BEGIN MATERIAL TO PROCESS
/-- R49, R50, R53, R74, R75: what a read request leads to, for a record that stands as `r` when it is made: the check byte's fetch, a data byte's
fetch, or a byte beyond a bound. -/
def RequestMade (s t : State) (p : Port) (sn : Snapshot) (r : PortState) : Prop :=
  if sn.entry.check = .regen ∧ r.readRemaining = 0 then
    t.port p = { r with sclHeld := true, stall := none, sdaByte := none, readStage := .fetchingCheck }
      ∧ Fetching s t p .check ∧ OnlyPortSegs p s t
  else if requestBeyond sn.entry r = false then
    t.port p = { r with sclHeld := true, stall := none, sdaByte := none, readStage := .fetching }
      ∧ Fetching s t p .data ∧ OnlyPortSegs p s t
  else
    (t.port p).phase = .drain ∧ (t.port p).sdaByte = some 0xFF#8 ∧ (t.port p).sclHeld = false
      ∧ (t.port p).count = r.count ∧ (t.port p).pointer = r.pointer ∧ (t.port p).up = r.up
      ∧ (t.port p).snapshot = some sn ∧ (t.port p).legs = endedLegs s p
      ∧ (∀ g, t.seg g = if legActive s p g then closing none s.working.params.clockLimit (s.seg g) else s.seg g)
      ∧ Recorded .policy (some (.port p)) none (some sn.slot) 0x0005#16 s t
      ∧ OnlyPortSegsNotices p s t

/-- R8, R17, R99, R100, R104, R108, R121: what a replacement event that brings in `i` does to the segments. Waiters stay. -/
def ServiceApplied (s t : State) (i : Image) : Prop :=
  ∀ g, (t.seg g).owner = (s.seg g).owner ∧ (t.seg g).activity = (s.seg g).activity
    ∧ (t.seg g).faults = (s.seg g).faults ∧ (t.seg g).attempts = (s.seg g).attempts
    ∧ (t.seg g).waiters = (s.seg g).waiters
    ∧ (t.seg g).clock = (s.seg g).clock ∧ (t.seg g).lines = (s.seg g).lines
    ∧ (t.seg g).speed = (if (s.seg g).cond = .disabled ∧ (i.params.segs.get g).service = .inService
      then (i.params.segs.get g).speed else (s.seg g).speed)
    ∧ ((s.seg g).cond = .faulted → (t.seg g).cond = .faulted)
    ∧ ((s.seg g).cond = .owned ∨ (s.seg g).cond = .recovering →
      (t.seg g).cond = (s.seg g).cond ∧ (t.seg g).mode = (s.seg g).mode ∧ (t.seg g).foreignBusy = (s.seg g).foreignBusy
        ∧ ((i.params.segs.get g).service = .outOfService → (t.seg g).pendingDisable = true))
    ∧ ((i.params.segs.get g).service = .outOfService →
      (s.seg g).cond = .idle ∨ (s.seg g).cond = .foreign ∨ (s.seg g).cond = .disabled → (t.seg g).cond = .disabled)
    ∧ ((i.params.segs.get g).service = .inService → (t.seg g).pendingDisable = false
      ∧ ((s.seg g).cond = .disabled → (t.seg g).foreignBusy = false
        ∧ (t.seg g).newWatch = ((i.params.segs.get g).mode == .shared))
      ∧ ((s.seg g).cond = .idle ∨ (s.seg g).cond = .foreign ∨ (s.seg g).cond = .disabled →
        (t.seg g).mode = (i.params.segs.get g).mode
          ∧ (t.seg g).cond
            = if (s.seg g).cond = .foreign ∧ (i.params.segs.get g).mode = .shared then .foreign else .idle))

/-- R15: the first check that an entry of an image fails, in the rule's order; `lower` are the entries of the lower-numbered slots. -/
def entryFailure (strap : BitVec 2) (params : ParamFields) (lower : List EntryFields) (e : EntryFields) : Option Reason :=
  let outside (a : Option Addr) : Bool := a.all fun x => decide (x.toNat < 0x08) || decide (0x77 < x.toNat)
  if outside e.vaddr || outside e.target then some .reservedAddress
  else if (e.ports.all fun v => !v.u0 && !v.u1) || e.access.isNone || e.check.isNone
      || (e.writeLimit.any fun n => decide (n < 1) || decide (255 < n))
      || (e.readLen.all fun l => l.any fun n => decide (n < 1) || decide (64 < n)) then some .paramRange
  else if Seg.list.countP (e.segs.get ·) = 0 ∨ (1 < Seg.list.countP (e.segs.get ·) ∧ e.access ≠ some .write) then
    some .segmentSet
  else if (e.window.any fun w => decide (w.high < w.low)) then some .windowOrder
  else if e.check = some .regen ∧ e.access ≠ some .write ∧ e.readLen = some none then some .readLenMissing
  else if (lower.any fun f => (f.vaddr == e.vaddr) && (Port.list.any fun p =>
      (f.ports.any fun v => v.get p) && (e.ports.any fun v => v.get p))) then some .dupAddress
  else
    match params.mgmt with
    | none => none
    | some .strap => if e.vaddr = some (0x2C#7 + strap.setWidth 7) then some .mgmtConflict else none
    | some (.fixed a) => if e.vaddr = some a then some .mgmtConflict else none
END MATERIAL TO PROCESS
[DESCRIPTION OF THE TASK]
Among the lines of the data, which ones contain the word "Prop"? Show them.

[RESPONSE TO THE TASK]
def RequestMade (s t : State) (p : Port) (sn : Snapshot) (r : PortState) : Prop :=
def ServiceApplied (s t : State) (i : Image) : Prop :=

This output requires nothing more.